I am the same as you as far as being super careful when I was pregnant and indeed it is the only time in my 37 D years that I have had an A1C in the 5's, but the stress was really unbearable and creepy doesn't even begin to describe the blood sugar as the center of the universe thing, but once through it and with a healthy child there was no chance of me going back to that kind of life where D ruled everything. Besides who had time there was a baby to take care of?

Sooooo me!!

Me too!!

wowsa

No.

Aggressive exercise on the mountain and road bikes makes my sweeps pretty radical. I've been doing the BIGBLUETEST.org thing for the past few weeks now, tracking my sugars before and after riding, and I am just all over the map. There's just no way to hold them 'in line' when climbing 2,500 vertical feet over 16 miles in the dirt in 1 hour 45 minutes. That's life (with D).

/\/\

no magic pill/formula??

I can sympathize with Michael. I don't mountain bike, but any extended period of exercise will send my BGs dropping. For me it's jiujitsu training. Just looking at a mat is worth a 20 point drop.

If there is going to be a magic pill/formula, please, please, please, please, please, don't let it be wasted on trying to even out my BGs during exercise.

I want it to fix my immune system and give me new islet cells.

Oooo, and a new pony, please.

=)

Every morning is different. Every blood sugar is different. Every ride is different. After 30 years of this, I don't ever expect things to 'settle in' to some sort of routine. It's just impossible (for me -- I do get it that there are others out there who do much better at this than me!!). I try not to overreact to things, but sometimes I overload in order to offset an aggressive low. I just try to stay out of the dungeon when I'm on the bike. My Dexcom helps immeasurably with that since I can now see trends and stay in front of things. Still, it ain't perfect.

/\/\

Yesterday a 1/2 hour walk, started at 177 ended up in the 80's and felt like crap.

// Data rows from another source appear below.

-- ==== Sys2Proof/Machine/Recorder.lean ====
section
/-! DEFINITION. The event recorder and the flash log (R407, R413 to R425), and powered time. -/
namespace Sys2Proof.Machine

/-- Bytes of a record's body, filled to a multiple of 16. -/
def padBody (b : Bytes) : Bytes := b ++ zeros (alignUp 16 b.length - b.length)

/-- The bytes of a record as accepted (R415): header and body. `loss` sets EV_LOSS. -/
def recordBytes (r : Recorder) (e : EvRec) (now : Word) (loss : Bool) : Bytes :=
  let body := padBody e.body
  [BitVec.ofNat 8 (body.length / 16 % 16), e.type,
   BitVec.ofNat 8 (e.sev.toNat + b2n r.anch * 4 + b2n r.epoch * 8 + b2n loss * 16), e.src] ++
    leBytes 2 0 ++ leBytes 2 e.tenant.toNat ++ leBytes 8 now.toNat ++ body

/-- Bytes not yet flushed (R422). -/
def Recorder.unflushed (r : Recorder) : Nat := r.head.toNat - r.flushed.toNat

/-- The record's EV_REPEAT and EV_TIME. -/
def recRepeat (b : Bytes) : Nat := leAt b 4 2
/-- EV_TIME of a record's bytes. -/
def recTime (b : Bytes) : Nat := leAt b 8 8

/-- Whether a new record merges into the ring's last one (R417). A record that a running flush covers counts as flushed
(DEDUCED, log entry 13); with RI_NOFLASH every record does (R425). -/
def Recorder.merges (r : Recorder) (last : Nat × Bytes) (e : EvRec) (now : Word) : Bool :=
  !r.noFlash && decide (r.flushed.toNat ≤ last.1) && decide (r.flushing.getD 0 ≤ last.1) &&
  leAt last.2 1 1 == e.type.toNat && leAt last.2 3 1 == e.src.toNat && leAt last.2 6 2 == e.tenant.toNat &&
  last.2.drop 16 == padBody e.body && decide (now.toNat - recTime last.2 < 2 ^ 24) &&
  decide (recRepeat last.2 < 0xFFFF)

/-- The oldest records dropped until `need` more bytes fit in 1 MiB (R419). -/
def makeRoom (ring : List (Nat × Bytes)) (tail head need : Nat) : List (Nat × Bytes) × Nat :=
  match ring with
  | [] => ([], tail)
  | (o, b) :: r => if head + need - tail ≤ 2 ^ 20 then ((o, b) :: r, tail)
                   else makeRoom r (o + b.length) head need

/-- Appends a record (R415, R418, R419): the tail makes room, the record is written, the head advances. -/
def Recorder.append (r : Recorder) (b : Bytes) : Recorder :=
  let (ring, tail) := makeRoom r.ring r.tail.toNat r.head.toNat b.length
  let gen := if tail = r.tail.toNat then r.gen else r.gen + 2
  let head := BitVec.ofNat 48 (r.head.toNat + b.length)
  { r with ring := ring ++ [(r.head.toNat, b)], tail := BitVec.ofNat 48 tail, head := head, gen := gen,
           flushed := if r.noFlash then head else r.flushed, lossMark := false }

/-- The loss record (type 0x10, R422). -/
def lossRecord (n : Word) (sev : Nat) : EvRec :=
  { evInfo 0x10 0 (leBytes 8 n.toNat ++ zeros 8) with src := 60, sev := BitVec.ofNat 2 sev }

/-- Whether `n` more bytes stay within 16 KiB unflushed (R422). -/
def Recorder.fits (r : Recorder) (n : Nat) : Bool := r.noFlash || decide (r.unflushed + n ≤ 2 ^ 14)

/-- A flush is asked for once 4 KiB are unflushed (R421). -/
def State.flushIfFull (s : State) : State := if 4096 ≤ s.recd.unflushed && !s.recd.noFlash then s.askFlush else s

I think that the "delta" or change in BG levels can produce symptoms pretty readily. When I used to correct w/ IV shots, I'd blast away at 350 or so and test in 15 minutes and be at like 150 but already be starting to sweat, get a bit frazzled, etc. but the "peak valley" still would be 15 minutes off. If you had like 5G of carbs, you'd have been ***perfect***!!

I have a better chance of going to the moon.

I'm excited to go a whole day (it's rare), let alone a whole week!